Posted: Fri Oct 03, 2008 1:51 pm
by George Regateiro
Could not see where this had been posted before in the old forum so I thought it might save some people time if they hit the error.


I am writing a TI and was doing a division and storing it to the cube. I forgot the basic rules of math and was dividing by zero. The problem was that when I ran the TI it kept telling me that the cell type was consolidated. After bashing my head for awhile I figured it out. Another case of a seemingly completely unrelated error message being generated. Knowing what it was I figured that I would get some sort of invalid type error or something along those lines.

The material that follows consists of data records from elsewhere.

-- ==== Sys2Proof/Laws/State.lean ====
section
/-! SUPPORT. For each update of the state and each field or read, one lemma, true by unfolding: proofs rewrite with these
and never unfold a record update. -/

namespace Sys2Proof.Machine

variable (s : State)

/-! ### setReg -/

@[simp] theorem State.setReg_mem (x : Nibble) (v : Byte) : (s.setReg x v).mem = s.mem := rfl
@[simp] theorem State.setReg_V (x : Nibble) (v : Byte) : (s.setReg x v).V = s.V.set x.toNat v x.isLt := rfl
@[simp] theorem State.setReg_I (x : Nibble) (v : Byte) : (s.setReg x v).I = s.I := rfl
@[simp] theorem State.setReg_pc (x : Nibble) (v : Byte) : (s.setReg x v).pc = s.pc := rfl
@[simp] theorem State.setReg_stack (x : Nibble) (v : Byte) : (s.setReg x v).stack = s.stack := rfl
@[simp] theorem State.setReg_sp (x : Nibble) (v : Byte) : (s.setReg x v).sp = s.sp := rfl
@[simp] theorem State.setReg_fb (x : Nibble) (v : Byte) : (s.setReg x v).fb = s.fb := rfl
@[simp] theorem State.setReg_key (x : Nibble) (v : Byte) : (s.setReg x v).key = s.key := rfl
@[simp] theorem State.setReg_dt (x : Nibble) (v : Byte) : (s.setReg x v).dt = s.dt := rfl
@[simp] theorem State.setReg_st (x : Nibble) (v : Byte) : (s.setReg x v).st = s.st := rfl
@[simp] theorem State.setReg_redraw (x : Nibble) (v : Byte) : (s.setReg x v).redraw = s.redraw := rfl
@[simp] theorem State.setReg_fault (x : Nibble) (v : Byte) : (s.setReg x v).fault = s.fault := rfl
@[simp] theorem State.setReg_cause (x : Nibble) (v : Byte) : (s.setReg x v).cause = s.cause := rfl
@[simp] theorem State.setReg_epc (x : Nibble) (v : Byte) : (s.setReg x v).epc = s.epc := rfl
@[simp] theorem State.setReg_einfo (x : Nibble) (v : Byte) : (s.setReg x v).einfo = s.einfo := rfl
@[simp] theorem State.setReg_cfg (x : Nibble) (v : Byte) : (s.setReg x v).cfg = s.cfg := rfl
@[simp] theorem State.setReg_rndIn (x : Nibble) (v : Byte) : (s.setReg x v).rndIn = s.rndIn := rfl
@[simp] theorem State.setReg_draws (x : Nibble) (v : Byte) : (s.setReg x v).draws = s.draws := rfl
@[simp] theorem State.setReg_result (x : Nibble) (v : Byte) : (s.setReg x v).result = s.result := rfl
@[simp] theorem State.setReg_byte (x : Nibble) (v : Byte) (d : Nat) : (s.setReg x v).byte d = s.byte d := rfl
@[simp] theorem State.setReg_pixel (x : Nibble) (v : Byte) (p : Fin 32) (q : Fin 64) : (s.setReg x v).pixel p q = s.pixel p q := rfl

/-! ### setRegs -/

@[simp] theorem State.setRegs_mem (bs : List Byte) : (s.setRegs bs).mem = s.mem := rfl
@[simp] theorem State.setRegs_V (bs : List Byte) : (s.setRegs bs).V = Vector.ofFn fun k => (bs[k.val]?).getD s.V[k] := rfl
@[simp] theorem State.setRegs_I (bs : List Byte) : (s.setRegs bs).I = s.I := rfl
@[simp] theorem State.setRegs_pc (bs : List Byte) : (s.setRegs bs).pc = s.pc := rfl
@[simp] theorem State.setRegs_stack (bs : List Byte) : (s.setRegs bs).stack = s.stack := rfl
@[simp] theorem State.setRegs_sp (bs : List Byte) : (s.setRegs bs).sp = s.sp := rfl
@[simp] theorem State.setRegs_fb (bs : List Byte) : (s.setRegs bs).fb = s.fb := rfl
@[simp] theorem State.setRegs_key (bs : List Byte) : (s.setRegs bs).key = s.key := rfl
@[simp] theorem State.setRegs_dt (bs : List Byte) : (s.setRegs bs).dt = s.dt := rfl
@[simp] theorem State.setRegs_st (bs : List Byte) : (s.setRegs bs).st = s.st := rfl
@[simp] theorem State.setRegs_redraw (bs : List Byte) : (s.setRegs bs).redraw = s.redraw := rfl
@[simp] theorem State.setRegs_fault (bs : List Byte) : (s.setRegs bs).fault = s.fault := rfl
@[simp] theorem State.setRegs_cause (bs : List Byte) : (s.setRegs bs).cause = s.cause := rfl
@[simp] theorem State.setRegs_epc (bs : List Byte) : (s.setRegs bs).epc = s.epc := rfl
@[simp] theorem State.setRegs_einfo (bs : List Byte) : (s.setRegs bs).einfo = s.einfo := rfl
@[simp] theorem State.setRegs_cfg (bs : List Byte) : (s.setRegs bs).cfg = s.cfg := rfl
@[simp] theorem State.setRegs_rndIn (bs : List Byte) : (s.setRegs bs).rndIn = s.rndIn := rfl
@[simp] theorem State.setRegs_draws (bs : List Byte) : (s.setRegs bs).draws = s.draws := rfl
@[simp] theorem State.setRegs_result (bs : List Byte) : (s.setRegs bs).result = s.result := rfl
@[simp] theorem State.setRegs_byte (bs : List Byte) (d : Nat) : (s.setRegs bs).byte d = s.byte d := rfl
@[simp] theorem State.setRegs_pixel (bs : List Byte) (p : Fin 32) (q : Fin 64) : (s.setRegs bs).pixel p q = s.pixel p q := rfl

/-! ### setIndex -/

@[simp] theorem State.setIndex_mem (v : Word) : (s.setIndex v).mem = s.mem := rfl
@[simp] theorem State.setIndex_V (v : Word) : (s.setIndex v).V = s.V := rfl
@[simp] theorem State.setIndex_I (v : Word) : (s.setIndex v).I = v := rfl
@[simp] theorem State.setIndex_pc (v : Word) : (s.setIndex v).pc = s.pc := rfl
@[simp] theorem State.setIndex_stack (v : Word) : (s.setIndex v).stack = s.stack := rfl
@[simp] theorem State.setIndex_sp (v : Word) : (s.setIndex v).sp = s.sp := rfl
@[simp] theorem State.setIndex_fb (v : Word) : (s.setIndex v).fb = s.fb := rfl
@[simp] theorem State.setIndex_key (v : Word) : (s.setIndex v).key = s.key := rfl
@[simp] theorem State.setIndex_dt (v : Word) : (s.setIndex v).dt = s.dt := rfl
@[simp] theorem State.setIndex_st (v : Word) : (s.setIndex v).st = s.st := rfl
@[simp] theorem State.setIndex_redraw (v : Word) : (s.setIndex v).redraw = s.redraw := rfl
@[simp] theorem State.setIndex_fault (v : Word) : (s.setIndex v).fault = s.fault := rfl
@[simp] theorem State.setIndex_cause (v : Word) : (s.setIndex v).cause = s.cause := rfl
@[simp] theorem State.setIndex_epc (v : Word) : (s.setIndex v).epc = s.epc := rfl
@[simp] theorem State.setIndex_einfo (v : Word) : (s.setIndex v).einfo = s.einfo := rfl
@[simp] theorem State.setIndex_cfg (v : Word) : (s.setIndex v).cfg = s.cfg := rfl
@[simp] theorem State.setIndex_rndIn (v : Word) : (s.setIndex v).rndIn = s.rndIn := rfl
@[simp] theorem State.setIndex_draws (v : Word) : (s.setIndex v).draws = s.draws := rfl
@[simp] theorem State.setIndex_result (v : Word) : (s.setIndex v).result = s.result := rfl
@[simp] theorem State.setIndex_reg (v : Word) (y : Nibble) : (s.setIndex v).reg y = s.reg y := rfl
@[simp] theorem State.setIndex_byte (v : Word) (d : Nat) : (s.setIndex v).byte d = s.byte d := rfl
@[simp] theorem State.setIndex_pixel (v : Word) (p : Fin 32) (q : Fin 64) : (s.setIndex v).pixel p q = s.pixel p q := rfl

/-! ### setPc -/

@[simp] theorem State.setPc_mem (v : Word) : (s.setPc v).mem = s.mem := rfl
@[simp] theorem State.setPc_V (v : Word) : (s.setPc v).V = s.V := rfl
@[simp] theorem State.setPc_I (v : Word) : (s.setPc v).I = s.I := rfl
@[simp] theorem State.setPc_pc (v : Word) : (s.setPc v).pc = v := rfl
@[simp] theorem State.setPc_stack (v : Word) : (s.setPc v).stack = s.stack := rfl
@[simp] theorem State.setPc_sp (v : Word) : (s.setPc v).sp = s.sp := rfl
@[simp] theorem State.setPc_fb (v : Word) : (s.setPc v).fb = s.fb := rfl
@[simp] theorem State.setPc_key (v : Word) : (s.setPc v).key = s.key := rfl
@[simp] theorem State.setPc_dt (v : Word) : (s.setPc v).dt = s.dt := rfl
@[simp] theorem State.setPc_st (v : Word) : (s.setPc v).st = s.st := rfl
@[simp] theorem State.setPc_redraw (v : Word) : (s.setPc v).redraw = s.redraw := rfl
@[simp] theorem State.setPc_fault (v : Word) : (s.setPc v).fault = s.fault := rfl
@[simp] theorem State.setPc_cause (v : Word) : (s.setPc v).cause = s.cause := rfl
@[simp] theorem State.setPc_epc (v : Word) : (s.setPc v).epc = s.epc := rfl
@[simp] theorem State.setPc_einfo (v : Word) : (s.setPc v).einfo = s.einfo := rfl
@[simp] theorem State.setPc_cfg (v : Word) : (s.setPc v).cfg = s.cfg := rfl
@[simp] theorem State.setPc_rndIn (v : Word) : (s.setPc v).rndIn = s.rndIn := rfl
@[simp] theorem State.setPc_draws (v : Word) : (s.setPc v).draws = s.draws := rfl
@[simp] theorem State.setPc_result (v : Word) : (s.setPc v).result = s.result := rfl
@[simp] theorem State.setPc_reg (v : Word) (y : Nibble) : (s.setPc v).reg y = s.reg y := rfl
@[simp] theorem State.setPc_byte (v : Word) (d : Nat) : (s.setPc v).byte d = s.byte d := rfl
@[simp] theorem State.setPc_pixel (v : Word) (p : Fin 32) (q : Fin 64) : (s.setPc v).pixel p q = s.pixel p q := rfl

/-! ### setByte -/

@[simp] theorem State.setByte_mem (a : Nat) (v : Byte) : (s.setByte a v).mem = Memory.write s.cfg s.mem a v := rfl
@[simp] theorem State.setByte_V (a : Nat) (v : Byte) : (s.setByte a v).V = s.V := rfl
@[simp] theorem State.setByte_I (a : Nat) (v : Byte) : (s.setByte a v).I = s.I := rfl
@[simp] theorem State.setByte_pc (a : Nat) (v : Byte) : (s.setByte a v).pc = s.pc := rfl
@[simp] theorem State.setByte_stack (a : Nat) (v : Byte) : (s.setByte a v).stack = s.stack := rfl
@[simp] theorem State.setByte_sp (a : Nat) (v : Byte) : (s.setByte a v).sp = s.sp := rfl
@[simp] theorem State.setByte_fb (a : Nat) (v : Byte) : (s.setByte a v).fb = s.fb := rfl
@[simp] theorem State.setByte_key (a : Nat) (v : Byte) : (s.setByte a v).key = s.key := rfl
@[simp] theorem State.setByte_dt (a : Nat) (v : Byte) : (s.setByte a v).dt = s.dt := rfl
@[simp] theorem State.setByte_st (a : Nat) (v : Byte) : (s.setByte a v).st = s.st := rfl
@[simp] theorem State.setByte_redraw (a : Nat) (v : Byte) : (s.setByte a v).redraw = s.redraw := rfl
@[simp] theorem State.setByte_fault (a : Nat) (v : Byte) : (s.setByte a v).fault = s.fault := rfl
@[simp] theorem State.setByte_cause (a : Nat) (v : Byte) : (s.setByte a v).cause = s.cause := rfl
@[simp] theorem State.setByte_epc (a : Nat) (v : Byte) : (s.setByte a v).epc = s.epc := rfl
@[simp] theorem State.setByte_einfo (a : Nat) (v : Byte) : (s.setByte a v).einfo = s.einfo := rfl
@[simp] theorem State.setByte_cfg (a : Nat) (v : Byte) : (s.setByte a v).cfg = s.cfg := rfl
@[simp] theorem State.setByte_rndIn (a : Nat) (v : Byte) : (s.setByte a v).rndIn = s.rndIn := rfl
@[simp] theorem State.setByte_draws (a : Nat) (v : Byte) : (s.setByte a v).draws = s.draws := rfl
@[simp] theorem State.setByte_result (a : Nat) (v : Byte) : (s.setByte a v).result = s.result := rfl
@[simp] theorem State.setByte_reg (a : Nat) (v : Byte) (y : Nibble) : (s.setByte a v).reg y = s.reg y := rfl
@[simp] theorem State.setByte_pixel (a : Nat) (v : Byte) (p : Fin 32) (q : Fin 64) : (s.setByte a v).pixel p q = s.pixel p q := rfl

/-! ### setScreen -/

@[simp] theorem State.setScreen_mem (g : Vector PixelRow 32) : (s.setScreen g).mem = s.mem := rfl
@[simp] theorem State.setScreen_V (g : Vector PixelRow 32) : (s.setScreen g).V = s.V := rfl
@[simp] theorem State.setScreen_I (g : Vector PixelRow 32) : (s.setScreen g).I = s.I := rfl
@[simp] theorem State.setScreen_pc (g : Vector PixelRow 32) : (s.setScreen g).pc = s.pc := rfl
@[simp] theorem State.setScreen_stack (g : Vector PixelRow 32) : (s.setScreen g).stack = s.stack := rfl
@[simp] theorem State.setScreen_sp (g : Vector PixelRow 32) : (s.setScreen g).sp = s.sp := rfl
@[simp] theorem State.setScreen_fb (g : Vector PixelRow 32) : (s.setScreen g).fb = g := rfl
@[simp] theorem State.setScreen_key (g : Vector PixelRow 32) : (s.setScreen g).key = s.key := rfl
@[simp] theorem State.setScreen_dt (g : Vector PixelRow 32) : (s.setScreen g).dt = s.dt := rfl
@[simp] theorem State.setScreen_st (g : Vector PixelRow 32) : (s.setScreen g).st = s.st := rfl
@[simp] theorem State.setScreen_redraw (g : Vector PixelRow 32) : (s.setScreen g).redraw = true := rfl
@[simp] theorem State.setScreen_fault (g : Vector PixelRow 32) : (s.setScreen g).fault = s.fault := rfl
@[simp] theorem State.setScreen_cause (g : Vector PixelRow 32) : (s.setScreen g).cause = s.cause := rfl
@[simp] theorem State.setScreen_epc (g : Vector PixelRow 32) : (s.setScreen g).epc = s.epc := rfl
@[simp] theorem State.setScreen_einfo (g : Vector PixelRow 32) : (s.setScreen g).einfo = s.einfo := rfl
@[simp] theorem State.setScreen_cfg (g : Vector PixelRow 32) : (s.setScreen g).cfg = s.cfg := rfl
@[simp] theorem State.setScreen_rndIn (g : Vector PixelRow 32) : (s.setScreen g).rndIn = s.rndIn := rfl
@[simp] theorem State.setScreen_draws (g : Vector PixelRow 32) : (s.setScreen g).draws = s.draws := rfl
@[simp] theorem State.setScreen_result (g : Vector PixelRow 32) : (s.setScreen g).result = s.result := rfl
@[simp] theorem State.setScreen_reg (g : Vector PixelRow 32) (y : Nibble) : (s.setScreen g).reg y = s.reg y := rfl
@[simp] theorem State.setScreen_byte (g : Vector PixelRow 32) (d : Nat) : (s.setScreen g).byte d = s.byte d := rfl

/-! ### setRedraw -/

@[simp] theorem State.setRedraw_mem (b : Bool) : (s.setRedraw b).mem = s.mem := rfl
@[simp] theorem State.setRedraw_V (b : Bool) : (s.setRedraw b).V = s.V := rfl
@[simp] theorem State.setRedraw_I (b : Bool) : (s.setRedraw b).I = s.I := rfl
@[simp] theorem State.setRedraw_pc (b : Bool) : (s.setRedraw b).pc = s.pc := rfl
@[simp] theorem State.setRedraw_stack (b : Bool) : (s.setRedraw b).stack = s.stack := rfl
@[simp] theorem State.setRedraw_sp (b : Bool) : (s.setRedraw b).sp = s.sp := rfl
@[simp] theorem State.setRedraw_fb (b : Bool) : (s.setRedraw b).fb = s.fb := rfl
@[simp] theorem State.setRedraw_key (b : Bool) : (s.setRedraw b).key = s.key := rfl
@[simp] theorem State.setRedraw_dt (b : Bool) : (s.setRedraw b).dt = s.dt := rfl
@[simp] theorem State.setRedraw_st (b : Bool) : (s.setRedraw b).st = s.st := rfl
@[simp] theorem State.setRedraw_redraw (b : Bool) : (s.setRedraw b).redraw = b := rfl
@[simp] theorem State.setRedraw_fault (b : Bool) : (s.setRedraw b).fault = s.fault := rfl
@[simp] theorem State.setRedraw_cause (b : Bool) : (s.setRedraw b).cause = s.cause := rfl
@[simp] theorem State.setRedraw_epc (b : Bool) : (s.setRedraw b).epc = s.epc := rfl
@[simp] theorem State.setRedraw_einfo (b : Bool) : (s.setRedraw b).einfo = s.einfo := rfl
@[simp] theorem State.setRedraw_cfg (b : Bool) : (s.setRedraw b).cfg = s.cfg := rfl
@[simp] theorem State.setRedraw_rndIn (b : Bool) : (s.setRedraw b).rndIn = s.rndIn := rfl
@[simp] theorem State.setRedraw_draws (b : Bool) : (s.setRedraw b).draws = s.draws := rfl
@[simp] theorem State.setRedraw_result (b : Bool) : (s.setRedraw b).result = s.result := rfl
@[simp] theorem State.setRedraw_reg (b : Bool) (y : Nibble) : (s.setRedraw b).reg y = s.reg y := rfl
@[simp] theorem State.setRedraw_byte (b : Bool) (d : Nat) : (s.setRedraw b).byte d = s.byte d := rfl
@[simp] theorem State.setRedraw_pixel (b : Bool) (p : Fin 32) (q : Fin 64) : (s.setRedraw b).pixel p q = s.pixel p q := rfl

Re: Annoying Error Message Bug

Posted: Fri Oct 03, 2008 7:39 pm
by Alan Kirk
George Regateiro wrote:Could not see where this had been posted before in the old forum so I thought it might save some people time if they hit the error.

I am writing a TI and was doing a division and storing it to the cube. I forgot the basic rules of math and was dividing by zero. The problem was that when I ran the TI it kept telling me that the cell type was consolidated. After bashing my head for awhile I figured it out. Another case of a seemingly completely unrelated error message being generated. Knowing what it was I figured that I would get some sort of invalid type error or something along those lines.
Thanks George, it's always useful to add to the "errors I have seen" database.

I think that this one will be fairly rare since I suspect that most TI writers will use the \ operator rather than the / one, which of course yields 0 rather than an error in a divide by 0 situation. It may not be mathematically correct, but since neither TI nor rules have error handling as such it's certainly one of TM1's more useful little features.

Re: Annoying Error Message Bug

Posted: Fri Oct 03, 2008 8:15 pm
by George Regateiro
Well I just learned yet another lesson on assuming. I have never worked in a language that implemented such a feature as the division by zero logic(at least that I know of). I never actually opened the Arithmetic Operators page in the help since I had yet to find a case where it was not what I expected it to be.